Have you ever noticed how many ‘rules’ we have in our lives? Rules at work. At home. When with family. Out in public. And, the ones we are likely to have forgotten about or not have much awareness of—the ones inside our own heads.
These are the ones that can cause us the most pain and frustration, without us even realising it. If you’re wondering why you’re not reaching that goal you set yourself, or why you keep skipping the gym, it’s highly likely there’s some buried rules at play here that are tangling you up. Yet if you never consider what they are, they’ll keep playing mischief and you’ll keep beating yourself up for not getting up at 5am.
The simplest way I can think about rules is this:
- Something happens
- We create some sort of meaning to the ‘event’
- From that point onwards we operate by a ‘rule’ to ensure we always feel ‘good’ (safe) in those similar moments
Or, here’s an example:
- I got my first A+ at school. Mum and Dad looked so happy and hugged me lots. We ate ice-cream.

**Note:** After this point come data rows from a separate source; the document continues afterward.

-- ==== Sys2Proof/Machine/Translate.lean ====
section
/-! DEFINITION. Translation: the page-table walk (03 R51-R53), the checks of R55 in order, and the miss table as the accesses see it (R57). -/

namespace Sys2Proof.Machine

/-- Access kinds with their codes (16 R296). -/
inductive AccKind where
  | read | write | atomic | fetch
  deriving DecidableEq, Repr

def AccKind.code : AccKind → Nat
  | .read => 1
  | .write => 2
  | .atomic => 3
  | .fetch => 4

def AccKind.writes : AccKind → Bool
  | .write | .atomic => true
  | _ => false

/-- On whose behalf an access is translated: the context's tag, the die (none for the host, 19 R346; Ezden acts for no die
and passes steps 6 and 7), and whether it is at handler privilege. -/
structure Who where
  ctx : Nat
  die : Option Nat
  hp : Bool
  ezden : Bool
  deriving DecidableEq, Repr

/-- A translated access: the physical address and what the leaf says of the page. -/
structure Xlat where
  pa : Nat
  shift : Nat
  region : Nat
  dur : Bool
  deriving DecidableEq, Repr

/-- The entry at `base + 8 · index` (03 R51). An error in a table's line ends its context at once (17 R312), so no walk meets a line
whose check value fails. -/
def State.entry (s : State) (base index : Nat) : Nat := s.mem.readLE (base + 8 * index) 8

/-- NEXT of a pointer entry (03 R52). -/
def nextTable (e : Nat) : Nat := bitsOf e 49 8 * 2 ^ 8

/-- The address of the table a level indexes, and the index, for levels 0 to 3 (03 R51). -/
def levelIndex (level va : Nat) : Nat :=
  match level with
  | 0 => bitsOf va 51 39
  | 1 => bitsOf va 38 30
  | 2 => bitsOf va 29 21
  | _ => bitsOf va 20 16

/-- The bits below a leaf of a level. -/
def levelShift (level : Nat) : Nat :=
  match level with
  | 0 => 39
  | 1 => 30
  | 2 => 21
  | _ => 16

/-- The entries of a walk with their levels; none where an entry has V = 0 (R55 step 2). -/
def State.walkFrom (s : State) (va : Nat) : Nat → Nat → Nat → Option (List (Nat × Nat))
  | 0, _, _ => some []
  | fuel + 1, level, base =>
    let e := s.entry base (levelIndex level va)
    if !e.testBit 0 then none
    else if e.testBit 1 ∨ fuel = 0 then some [(level, e)]
    else (s.walkFrom va fuel (level + 1) (nextTable e)).map (fun es => (level, e) :: es)

/-- The walk of a table root (03 R51). -/
def State.walk (s : State) (root va : Nat) : Option (List (Nat × Nat)) := s.walkFrom va 4 0 root

/-- A pointer entry is well formed (03 R52), its region bits not 0b11 (R55). -/
def pointerOk (level e : Nat) : Bool :=
  decide (bitsOf e 7 2 = 0) && decide (bitsOf e 63 50 = 0) && decide (bitsOf e 49 48 ≠ 3) && (decide (level = 2) || decide (bitsOf e 11 8 = 0))

/-- A leaf entry is well formed: reserved bits, alignment, REGION, the region bits of R50, HDIE and DUR (03 R53). -/
def leafOk (level e : Nat) : Bool :=
  decide (level ≠ 0) && decide (bitsOf e 15 10 = 0) && decide (bitsOf e 51 50 = 0) &&
  (decide (level ≠ 2) || decide (bitsOf e 20 16 = 0)) && (decide (level ≠ 1) || decide (bitsOf e 29 16 = 0)) &&
  decide (bitsOf e 3 2 ≠ 3) && decide (bitsOf e 49 48 ≠ 3) && (decide (bitsOf e 3 2 = 0) || decide (bitsOf e 9 8 = 0)) &&
  (!e.testBit 4 || (decide (bitsOf e 3 2 ≠ 1) && decide (bitsOf e 49 48 = 0)))

/-- Step 3 of R55 over a walk: every pointer and the leaf well formed, and L3 holds a leaf. -/
def walkOk : List (Nat × Nat) → Bool
  | [] => false
  | [(level, e)] => e.testBit 1 && leafOk level e
  | (level, e) :: es => !e.testBit 1 && pointerOk level e && walkOk es

/-- A frame lies within an existing region: below a stack's mappable capacity, in host memory, or on a connected peer
(03 R50, R55 step 4). -/
def Part.frameOk (p : Part) (frame size : Nat) : Bool :=
  match frame / 2 ^ 48 % 4 with
  | 0 =>
    let stack := frame / 2 ^ 36
    decide (stack < 8) && decide (frame % 2 ^ 36 + size ≤ p.mappable.toList.getD stack 0 * 2 ^ 16)
  | 1 => true
  | 2 =>
    let chip := frame / 2 ^ 39 % 2 ^ 9
    p.peers.any (fun x => x.1 == chip) && !p.lostPeers.contains chip
  | _ => false

/-- The first address of a leaf's frame. -/
def frameOf (level e : Nat) : Nat := bitsOf e 49 16 * 2 ^ 16 / 2 ^ levelShift level * 2 ^ levelShift level

/-- The walk of a context's table, else of the shared domain's when the context is mapped into it (03 R49). -/
def State.walkCtx (s : State) (c : Context) (va : Nat) : Option (List (Nat × Nat)) :=
  match s.walk c.root va with
  | some es => some es
  | none =>
    if c.inShared then
      match s.ctx? 0xFFF with
      | some d => s.walk d.root va
      | none => none
    else none

/-- R55, step by step: the cause and subcause of the first check that fails, or the translated address. That ATS translates a host
frame for the context's function and PASID (19 R344) is checked after step 4 (log 97). -/
def State.translate (s : State) (w : Who) (k : AccKind) (va : Word) : Except (Nat × Nat) Xlat :=
  let a := va.toNat
  if 2 ^ 52 ≤ a then .error (0x05, 1)
  else
    match s.ctx? w.ctx with
    | none => .error (0x05, 2)
    | some c =>
      match s.walkCtx c a with
      | none => .error (0x05, 2)
      | some es =>
        if !walkOk es then .error (0x05, 3)
        else
          match es.getLast? with
          | none => .error (0x05, 3)
          | some (level, e) =>
            let sh := levelShift level
            let frame := frameOf level e
            let pa := frame + a % 2 ^ sh
            let owner := e / 2 ^ 52
            let region := bitsOf e 3 2
            if !s.part.frameOk frame (2 ^ sh) then .error (0x05, 4)
            else if pa / 2 ^ 48 = 1 ∧ s.part.untranslated.contains (c.fn, c.pasid, pa % 2 ^ 48 / 2 ^ 16) then .error (0x05, 2)
            else if !(owner == w.ctx || (owner == 0xFFF && c.inShared)) then .error (0x06, 1)
            else if e.testBit 7 ∧ !w.hp ∧ !w.ezden then .error (0x06, 2)
            else if region = 0 ∧ !w.ezden ∧ w.die ≠ some (bitsOf e 9 8) then .error (0x06, 3)
            else if k.writes ∧ (!e.testBit 5 ∨ region = 1) then .error (0x06, 4)
            else if k = .fetch ∧ !e.testBit 6 then .error (0x06, 4)
            else .ok { pa := pa, shift := sh, region := region, dur := e.testBit 4 }

/-! ## The TLBs and the miss table (03 R57) -/

/-- The first 64 KiB page, and the number of such pages, of the page that a walk of a context finds; none where it fails at step 2, 3 or
4 of R55. -/
def State.walkedPage (s : State) (ctx page : Nat) : Option (Nat × Nat) :=
  match s.ctx? ctx with
  | none => none
  | some c =>
    match s.walkCtx c (page * 2 ^ 16) with
    | none => none
    | some es =>
      if !walkOk es then none
      else
        match es.getLast? with
        | none => none
        | some (level, e) =>
          let n := 2 ^ (levelShift level - 16)
          if s.part.frameOk (frameOf level e) (2 ^ levelShift level) then some (page / n * n, n) else none

/-- A TLB with a translation put in; a full one gives up an entry that the manual leaves open (log 8). -/
def tlbPut (cap victim : Nat) (key : Nat × Nat) (xs : List (Nat × Nat)) : List (Nat × Nat) :=
  if xs.contains key then xs else (if cap ≤ xs.length then xs.eraseIdx (victim % xs.length) else xs) ++ [key]

/-- A draw of a victim where a TLB is full. -/
def State.victim (s : State) (cap : Nat) (xs : List (Nat × Nat)) : State × Nat :=
  if cap ≤ xs.length then
    let (s1, bs) := s.drawBytes 2
    (s1, leNat bs)
  else (s, 0)

/-- The 2,048 entries of a core's TLB, the 16,384 of a die's. -/
def coreTlbSize : Nat := 2048
def dieTlbSize : Nat := 16384

def State.fillCoreTlb (s : State) (core : Nat) (key : Nat × Nat) : State :=
  let (s1, v) := s.victim coreTlbSize (s.core? core).tlb
  s1.modCore core (fun c => { c with tlb := tlbPut coreTlbSize v key c.tlb })

def State.fillDieTlb (s : State) (die : Nat) (key : Nat × Nat) : State :=
  let (s1, v) := s.victim dieTlbSize (s.die? die).tlb
  s1.modDie die (fun d => { d with tlb := tlbPut dieTlbSize v key d.tlb })

/-- One access of a core to a page: a hit in its TLB or its die's, a waiter on a walk, or a new entry of the miss table; none while all
512 entries are in use. -/
def State.touchPage (s : State) (core ctx : Nat) (va : Word) : Option State :=
  let die := s.part.dieOf core
  let d := s.die? die
  let page := va.toNat / 2 ^ 16
  let key := (ctx, ((s.walkedPage ctx page).map Prod.fst).getD page)
  if (s.core? core).tlb.contains key then some s
  else if d.tlb.contains key then some (s.fillCoreTlb core key)
  else if d.walks.any (fun w => w.ctx == ctx && w.page == page) then
    some (s.modDie die (fun d =>
      { d with
        walks := d.walks.map (fun w => if w.ctx == ctx && w.page == page then { w with waiters := core :: w.waiters } else w)
        coalesced := d.coalesced + 1 }))
  else if 512 ≤ d.walks.length then none
  else some (s.modDie die (fun d => { d with walks := d.walks ++ [{ ctx := ctx, page := page, started := false, waiters := [core] }] }))

/-- The accesses of an instruction, in order; a non-canonical address walks nothing (R55 step 1). -/
def State.touchPages (s : State) (core ctx : Nat) : List Word → Option State
  | [] => some s
  | va :: rest =>
    if 2 ^ 52 ≤ va.toNat then s.touchPages core ctx rest
    else
      match s.touchPage core ctx va with
      | none => none
      | some s' => s'.touchPages core ctx rest

/-- The access of the gang: its context, its core's die, its privilege. -/
def State.whoOf (s : State) (g : Gang) (f : Focus) : Who :=
  { ctx := g.ctx, die := some (s.part.dieOf g.core), hp := f.split == 4, ezden := false }

/-! ## Fetch (02 R40, R41, R44; 17 R314) -/

/-- One instruction word at a PC: its bytes as a read of the line finds them, updates merged and stash copies written back; or the fetch's
trap: R55 as a fetch, then poison (subcause 1) and lost lines (subcause 2). -/
def State.fetchWord (s : State) (w : Who) (pc : Word) : Except (Nat × Nat) (List Byte) :=
  match s.translate w .fetch pc with
  | .error e => .error e
  | .ok x =>
    let s1 := s.reach (x.pa / 128) false
    if s1.poison.contains (x.pa / 64) then .error (0x15, 1)
    else if s1.lost.contains (x.pa / 128) then .error (0x15, 2)
    else .ok (s1.mem.readBytes x.pa 4)

/-- `n` words of an instruction at ascending addresses. -/
def State.fetchRest (s : State) (w : Who) (pc : Word) : Nat → Except (Nat × Nat) (List Byte)
  | 0 => .ok []
  | n + 1 =>
    match s.fetchWord w pc with
    | .error e => .error e
    | .ok bs =>
      match s.fetchRest w (pc + 4) n with
      | .error e => .error e
      | .ok rest => .ok (bs ++ rest)

/-- The words of the instruction at a PC, as many as LEN of word 0 says (02 R41, R43). -/
def State.fetch (s : State) (w : Who) (pc : Word) : Except (Nat × Nat) (List Byte) :=
  match s.fetchWord w pc with
  | .error e => .error e
  | .ok bs =>
    match s.fetchRest w (pc + 4) (wordsOfLen (leNat bs % 4) - 1) with
    | .error e => .error e
    | .ok rest => .ok (bs ++ rest)

/-! ## Fetch and decode (02 R40, R41) -/

/-- The instruction at the PC of the focused split; `notAnInstruction` where the fetch fails or no member decodes. -/
def State.instrAt (s : State) (f : Focus) : Instr :=
  match s.gang? f.gang, s.split? f with
  | some g, some sp =>
    match s.fetch (s.whoOf g f) sp.pc with
    | .error _ => .notAnInstruction
    | .ok bs =>
      match decode bs with
      | .ok i => i
      | .error _ => .notAnInstruction
  | _, _ => .notAnInstruction

end Sys2Proof.Machine
end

- When I get an A+ (when I do ‘well’) I get rewarded. With ice-cream. And with LOVE.
- Rule: “I must do well to receive love”.
The rule becomes so unconscious and so automatic that we don’t even realise that our actions continue to operate according to the rule. And yes at the time perhaps that rule was really supportive. It got us to where we needed to be. It helped us feel safe. It was constructive.
Except, we never reconsidered it and whether it was still ‘working’ years later. Years later after plenty more life events. And now you feel stuck. Frustrated with your results. You keep burning yourself out. And you don’t know why you just can’t get to the gym after work.
These rules become so much a part of the internal fabric of our lives. They’re unwritten because we’re not consciously aware of the dialogue that is going on inside our heads and therefore operating our decision-making machinery.
So you keep going round and round the same loop. You don’t get out of the pattern because you don’t change the rule.
So how would your life be different if you changed some of the rules? What if you evolved and upgraded your rules, the ones that may likely have been set before you even made it to school? We evolve ourselves. We grow. We learn. We upgrade our homes, incomes, diets, clothing. What about our rules?
What if “I must do well to receive love” just wasn’t working anymore and you let it go. You came up with a new rule: “Being me is enough” or “It’s okay to make mistakes” or “I am loved for who I am”. How would this new rule serve you? Support you? Get you out of that loop you keep getting yourself in?
If you’re experiencing resistance in any area of your life, starting to dig around to see what unwritten rules you uncover could just give you the relief you’ve been craving. Simply asking: If I was operating by a rule right now what would it be? And, now that I know that: What could be more supportive in my life right now?